Шампанское привело в возбуждение Бесс Таппинджер. Она хотела нашего внимания:
- О ком вы говорите?
- О Фелице Сервантесе. Ты помнишь его, Бесс?
- Предполагается, что я помню?
- Я уверен, что ты помнишь его - молодой испанец. Он пришел в наш кружок "Французский ледокол" семь лет назад. Покажите его фотографию, мистер Арчер.
Я положил ее на льняную скатерть около ее тарелки. Она узнала Мартеля сразу же.
- Конечно, я его помню.
- Я так и думал, - многозначительно произнес профессор. - Ты часто вспоминала о нем впоследствии.
- Что вас поразило в нем, миссис Таппинджер?
- Он мне показался приятным, сильным, мужественным. - В ее глазах блестнул злой огонек. - Мы, факультетские жены, устали от бесцветных, унылых лиц ученых личностей.

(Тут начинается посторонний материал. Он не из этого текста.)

theorem hostWbAt_of_owner {e : TEntry} (hhome : HomeFree d off e) (hunresp : d.unresp = []) (hrevs : d.revs = [])
    (hgroup : pEgroup (d.precOf e) = 0) (hpl : d.pline off = some pl) (hget : smGet? pl d.dir = some x) (hbi : x.bi = none)
    (hwatch : x.watch = none) (hst : x.st = .owned) (hptrs : x.ptrs = [ld]) (data : Line) (poison keepS : Bool) (tag : Nat) :
    ∃ t load, d.hostWbAt ld off data poison keepS tag = (.served, t) ∧
      t.out = .hostCmp ld tag load :: d.out ∧ t.mem = (d.writeLine off data fullMask poison).mem ∧ t.waiting = d.waiting ∧
      t.dir = if keepS then smSet pl ⟨.shared, false, [ld], [ld], none, none⟩ d.dir else smErase pl d.dir := by
  obtain ⟨c, fr, hcache⟩ := cacheSet_changes d (dirSet pl)
  have hneeded := wbNeeded_of_no_bi (ld := ld) hpl hget hbi data poison keepS tag
  have hneeded' := wbNeeded_of_no_bi (d := { d with dirCache := c, free := fr }) (ld := ld) hpl hget hbi data poison keepS tag
  have hup : d.unresp.contains ld = false := by rw [hunresp]; rfl
  have howns : Dev.owns { d with dirCache := c, free := fr } ld pl = true := by simp [Dev.owns, hget, hst, hptrs]
  have hgate := hostGate_of_free (d := { d with dirCache := c, free := fr }) hhome hunresp hrevs ld true (.hostWb ld off data poison keepS tag)
  have hgateMap := gateMap_of_homeFree hhome [.ld ld]
  obtain ⟨-, -, -, -, -, hentry, -, -, -, -, -, hrefused, hwaiting, hpresented⟩ := hhome
  obtain ⟨h1, h2, h3⟩ := noneWaits_of_presented hrefused hwaiting hpresented
  have hnone : NoneWaits (Dev.touch { d with dirCache := c, free := fr } (off / 65536) false) := ⟨h1, h2, h3⟩
  have hu : Ungrouped (Dev.touch { d with dirCache := c, free := fr } (off / 65536) false) (off / 65536) := by
    refine Ungrouped.touch (fun y hy => ?_) false
    have hy : some e = some y := (tmap_of_entry hentry).symm.trans hy
    cases hy
    exact hgroup
  obtain ⟨t, load, htake, hout, hmem, hwait, hdir⟩ := takeWb_of_ungrouped hu hget hbi hwatch data poison keepS tag
  refine ⟨t, load, ?_, hout, hmem.trans ?_, hwait, hdir⟩
  · unfold Dev.hostWbAt
    simp only [hup, hneeded, hgateMap, hpl, hcache, howns, hneeded', hgate, hnone.dirGate (hu.egFree _),
      Bool.not_true, Bool.false_eq_true, if_false]
    exact htake
  · rw [writeLine_mem, writeLine_mem]
    exact applyMask_mem_congr rfl off data fullMask

/-- A clean-eviction notice of a host that the entry lists takes the host off the entry (R92). -/
theorem evictAt_of_listed (hnone : NoneWaits d) (hunresp : d.unresp = []) (hpl : d.pline off = some pl) (hget : smGet? pl d.dir = some x)
    (hbi : x.bi = none) (hovf : x.ovf = false) (hwatch : x.watch = none) (hin : ld ∈ x.ptrs) : ∃ c fr, d.evictAt ld off =
      (.served, if x.st = .owned ∨ x.ptrs.filter (· ≠ ld) = []
        then { d with dirCache := c, free := fr, dir := smErase pl d.dir, snoopDue := nsDel pl d.snoopDue }
        else { d with dirCache := c, free := fr, dir := smSet pl { x with ptrs := x.ptrs.filter (· ≠ ld) } d.dir }) := by
  obtain ⟨c, fr, hcache⟩ := cacheSet_changes d (dirSet pl)
  have hgate : Dev.dirGate { d with dirCache := c, free := fr } off (.evict ld off) = (none, { d with dirCache := c, free := fr }) := by
    rw [← hcache]
    exact (hnone.cacheSet _).dirGate rfl
  have hup : d.unresp.contains ld = false := by rw [hunresp]; rfl
  have hlisted : x.ptrs.contains ld = true := by simpa using hin
  refine ⟨c, fr, ?_⟩
  unfold Dev.evictAt
  simp only [hup, hpl, hcache, hgate, hget, hbi, hovf, hlisted, Option.isSome_none, Bool.not_true, Bool.or_self, Bool.false_eq_true, if_false]
  by_cases hgone : x.st = .owned ∨ x.ptrs.filter (· ≠ ld) = []
  · rw [if_pos hgone, if_pos (by simpa [List.isEmpty_iff] using hgone)]
    exact congrArg (Prod.mk _) (freeEntry_of_unwatched hwatch)
  · rw [if_neg hgone, if_neg (by simpa [List.isEmpty_iff] using hgone)]

end

/-- Settles O26: an awaited answer goes to the end of its wait, and the write-back and the notice pass the gates of their line. -/
theorem snoopsAreAnsweredAndLinesGivenBack : Obligations.SnoopsAreAnsweredAndLinesGivenBack := by
  unfold Obligations.SnoopsAreAnsweredAndLinesGivenBack
  refine ⟨fun s ld hpa a pl keepS poison hlink hld hhpa hpl hdue => ⟨fun x b data hget hbi hawait hanswers => ?_, fun hnone wb => ?_⟩,
    fun s ld hpa a pl x e hhost hhpa hget hbi hwatch hovf hpl hpl' => ⟨fun data poison keepS tag hhome hst hptrs hgroup hwf => ?_,
      fun hrun hrefused hwaiting hpresented hin => ?_, ?_⟩⟩
  · have hup : s.dev.hostUp ld = true := by simp [Dev.hostUp, hlink, hld]
    have hgives : ∀ wb, Gives (.birsp ld hpa keepS wb poison) s (s.dev.biRsp ld (64 * (a / 64)) keepS wb poison) := by
      intro wb
      refine gives_onDev (show execBirsp _ _ _ _ _ s = _ from rfl) ?_
      simp only [hup, hhpa, Bool.not_true, Bool.false_eq_true, if_false]
    simp only [biRsp_of_awaited hpl hdue hget hbi hawait hanswers, biAnswer_of_waiting hbi] at hgives
    exact ⟨hgives none, hgives (some data)⟩
  · have hup : s.dev.hostUp ld = true := by simp [Dev.hostUp, hlink, hld]
    refine gives_onDev (show execBirsp _ _ _ _ _ s = _ from rfl) ?_
    simp only [hup, hhpa, biRsp_of_unawaited hpl hdue hnone, Bool.not_true, Bool.false_eq_true, if_false]
  · obtain ⟨t, load, hserve, hout, hmem, hwait, hdir⟩ := hostWbAt_of_owner hhome hhost.2.2.2.2.1 hhost.2.2.2.2.2.1 hgroup hpl hget hbi hwatch
      hst hptrs data poison keepS tag
    obtain ⟨g, hpresent⟩ := counted_changes (d := s.dev) (f := fun d => d.hostWbAt ld (64 * (a / 64)) data poison keepS tag) ld hserve
    obtain ⟨hrun, -, -, -, -, -, -, -, -, -, -, hrefused, hwaiting, hpresented⟩ := hhome
    have hreq := hostReq_of_served (tag := tag) (r := fun off => .hostWb ld off data poison keepS tag) hhost hrun
      (noneWaits_of_presented hrefused hwaiting hpresented) rfl hpresent (hwait.trans hwaiting)
    have hmem' : (Dev.unrefuse { t with regs := g } (.hostWb ld (64 * (a / 64)) data poison keepS tag)).mem =
        (s.dev.writeLine (64 * (a / 64)) data fullMask poison).mem := hmem
    refine ⟨_, load, gives_onDev (show execHostWriteBack _ _ _ _ _ _ s = _ from rfl) hreq, hout, fun i hi => ?_, fun b hb => ?_, hdir⟩
    · have hbyte := byte_writeLine_in s.dev (64 * (a / 64)) data fullMask poison i hi hwf
      have hfull : fullMask.getLsbD i = true := (BitVec.getLsbD_allOnes (v := 64)).trans (decide_eq_true hi)
      rw [hfull, if_pos rfl] at hbyte
      unfold Dev.byte at hbyte ⊢
      rw [hmem', ← hbyte]
      congr 1
      omega
    · unfold Dev.byte
      rw [hmem']
      exact byte_writeLine_out s.dev _ data fullMask poison b hwf (by omega)
  · obtain ⟨c, fr, hserve⟩ := evictAt_of_listed (ld := ld) (noneWaits_of_presented hrefused hwaiting hpresented) hhost.2.2.2.2.1 hpl hget hbi hovf
      hwatch hin
    obtain ⟨g, hpresent⟩ := counted_changes (d := s.dev) (f := fun d => d.evictAt ld (64 * (a / 64))) ld hserve
    have hreq := hostReq_of_served (tag := 0) (r := fun off => .evict ld off) hhost hrun
      (noneWaits_of_presented hrefused hwaiting hpresented) rfl hpresent (by dsimp only; split <;> exact hwaiting)
    obtain ⟨fo, lo, hforgot⟩ := unrefuse_of_none_refused (d := { (if x.st = .owned ∨ x.ptrs.filter (· ≠ ld) = []
        then { s.dev with dirCache := c, free := fr, dir := smErase pl s.dev.dir, snoopDue := nsDel pl s.dev.snoopDue }
        else { s.dev with dirCache := c, free := fr, dir := smSet pl { x with ptrs := x.ptrs.filter (· ≠ ld) } s.dev.dir }) with regs := g })
      (by dsimp only; split <;> exact hrefused) (.evict ld (64 * (a / 64)))
    refine ⟨_, gives_onDev (show execCleanEvictionNotice _ _ s = _ from rfl) (hreq.trans hforgot), fun hsh hne => ?_, fun hgone => ?_⟩
    · rw [if_neg (by rw [hsh]; simp only [reduceCtorEq, false_or]; exact hne)]
    · rw [if_pos hgone]
  · have hup : s.dev.hostUp ld = true := by simp [Dev.hostUp, hhost.1, hhost.2.1]
    refine gives_onDev (show execBiconflict _ _ s = _ from rfl) ?_
    simp only [hup, hhpa, Bool.not_true, Bool.false_eq_true, if_false]
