/-- `RDREG` of every mapped address, on either port, completes and pushes exactly one word on the response queue of its port: the word
that R31 to R45 give from the fields of the state, narrow fields zero-extended; nothing else changes (R278, R87). The registers at fixed
addresses, then the indexed windows by entry and word, for legal open parameters. `PM_DATA` with `PM_ADDR` in range pushes the word there
and advances `PM_ADDR` (R279). That `OUT` is mapped up to `HW_MAXBLOCK` is the model's choice (log 27). -/
def Obligations.RegisterReadPushesTheValue : Prop :=
  ∀ s : State,
    let pushed (w : Word) : State :=
      { s with
        rq0 := if s.curPort = .p0 then s.rq0 ++ [w] else s.rq0
        rq1 := if s.curPort = .p1 then s.rq1 ++ [w] else s.rq1 }
    let reads (addr : Nat) (w : Word) : Prop := exec (.rdreg addr) s = .next (pushed w)
    let bit (b : Bool) : Word := if b then 1#32 else 0#32
    (∃ w, reads 0x0001 w ∧ w.getLsbD 0 = s.prepared ∧ w.getLsbD 1 = s.loadOk0 ∧ w.getLsbD 2 = s.loadOk1 ∧
      w.getLsbD 3 = decide (s.err.error ≠ 0#32) ∧ ∀ b, 4 ≤ b → w.getLsbD b = false) ∧
    (∃ w, reads 0x0006 w ∧ (s.voices.length = 8 → ∀ k, w.getLsbD k = (decide (k < 8) && (s.voice k).active))) ∧
    (∃ w, reads 0x0007 w ∧ (s.params.Legal → s.padVoices.length = s.params.pv →
      ∀ m, w.getLsbD m = (decide (m < s.params.pv) && decide (0 ≤ (s.padVoice m).pos.toInt)))) ∧
    (∀ x ∈ [(0x0000, 0x48390007#32), (0x0002, s.err.error), (0x0003, s.err.errfirst), (0x0004, s.err.infoLo), (0x0005, s.err.infoHi),
        (0x0008, s.synthNext.setWidth 32), (0x0009, s.padNext.setWidth 32), (0x000A, s.fs), (0x000B, s.maxBlock.setWidth 32),
        (0x000C, s.outCount.setWidth 32),
        (0x0010, s.regs.masterVolume), (0x0011, s.regs.lowpassCutoff), (0x0012, s.regs.atmosphere), (0x0013, s.regs.synthLevel),
        (0x0018, s.regs.envAttack), (0x0019, s.regs.envDecay), (0x001A, s.regs.envSustain), (0x001B, s.regs.envRelease),
        (0x0020, s.staging.pmAddr), (0x0024, s.staging.base), (0x0025, s.staging.frames), (0x0026, s.staging.chans),
        (0x0027, s.staging.fileid)], reads x.1 x.2) ∧
    (∀ x ∈ [(0x0030, s.chain.cutoffEff), (0x0031, s.chain.coefs.b0), (0x0032, s.chain.coefs.b1), (0x0033, s.chain.coefs.b2),
        (0x0034, s.chain.coefs.a1), (0x0035, s.chain.coefs.a2), (0x0036, s.chain.width), (0x0037, s.chain.mid), (0x0038, s.chain.side),
        (0x0039, s.chain.gainLin), (0x003A, s.chain.reverb.room), (0x003B, s.chain.reverb.wet), (0x003C, s.chain.reverb.dry),
        (0x003D, s.chain.reverb.damp), (0x003E, s.chain.reverb.width), (0x003F, s.chain.reverb.freeze)], reads x.1 x.2) ∧
    (s.params.Legal → ∀ c < s.params.nch,
      ∀ x ∈ [(0, (s.filter c).x1), (1, (s.filter c).x2), (2, (s.filter c).y1), (3, (s.filter c).y2)],
        reads (0x0040 + 4 * c + x.1) x.2) ∧
    (∀ p < 8,
      ∀ x ∈ [(0, bit (s.pad p).loaded), (1, (s.pad p).base), (2, (s.pad p).frames), (3, (s.pad p).chans), (4, (s.pad p).fileid)],
        reads (0x0100 + 8 * p + x.1) x.2) ∧
    (∀ k < 8,
      ∀ x ∈ [(0, (s.voice k).phase), (1, (s.voice k).freq), (2, (s.voice k).velgain), (3, (s.voice k).note.setWidth 32),
          (4, bit (s.voice k).active),
          (5, match (s.voice k).env.stage with
            | .idle => 0#32
            | .attack => 1#32
            | .decay => 2#32
            | .sustain => 3#32
            | .release => 4#32),
          (6, (s.voice k).env.level), (7, (s.voice k).env.attack), (8, (s.voice k).env.decay), (9, (s.voice k).env.sustain),
          (10, (s.voice k).env.release), (11, (s.voice k).env.arate), (12, (s.voice k).env.drate), (13, (s.voice k).env.rrate)],
        reads (0x0200 + 16 * k + x.1) x.2) ∧
    (s.params.Legal → ∀ m < s.params.pv,
      ∀ x ∈ [(0, (s.padVoice m).src.setWidth 32), (1, (s.padVoice m).pos), (2, (s.padVoice m).gain)],
        reads (0x0300 + 4 * m + x.1) x.2) ∧
    (s.params.Legal → ∀ c < s.params.nch, ∀ i < s.params.hwMaxBlock, reads (0x8000 + 0x1000 * c + i) (s.outWord c i)) ∧
    (s.staging.pmAddr.toNat < s.params.padMemWords →
      exec (.rdreg 0x0021) s = .next
        { pushed (pmRead s s.staging.pmAddr.toNat) with staging := { s.staging with pmAddr := s.staging.pmAddr + 1#32 } })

Таппинджер не удержался и возразил:
- Он был блестящим студентом. У него была страсть к французской цивилизации, являющейся величайшей после Афин, и удивительно чувствительное восприятие французской поэзии, при этом не забывай о недостаточности его подготовки.
Его жена наливала новый бокал шампанского.
- Ты гений, папаша. Ты из одного предложения сделаешь пятидесятиминутную лекцию.
Возможно, она хотела лишь слегка задеть мужа, о чем говорила ее милая улыбка, но слова прозвучали зло и неуместно.
- Пожалуйста, прекрати звать меня "папашей".
- Но тебе же не нравится, когда я называю тебя Тапсом. И потом - ты отец наших детей.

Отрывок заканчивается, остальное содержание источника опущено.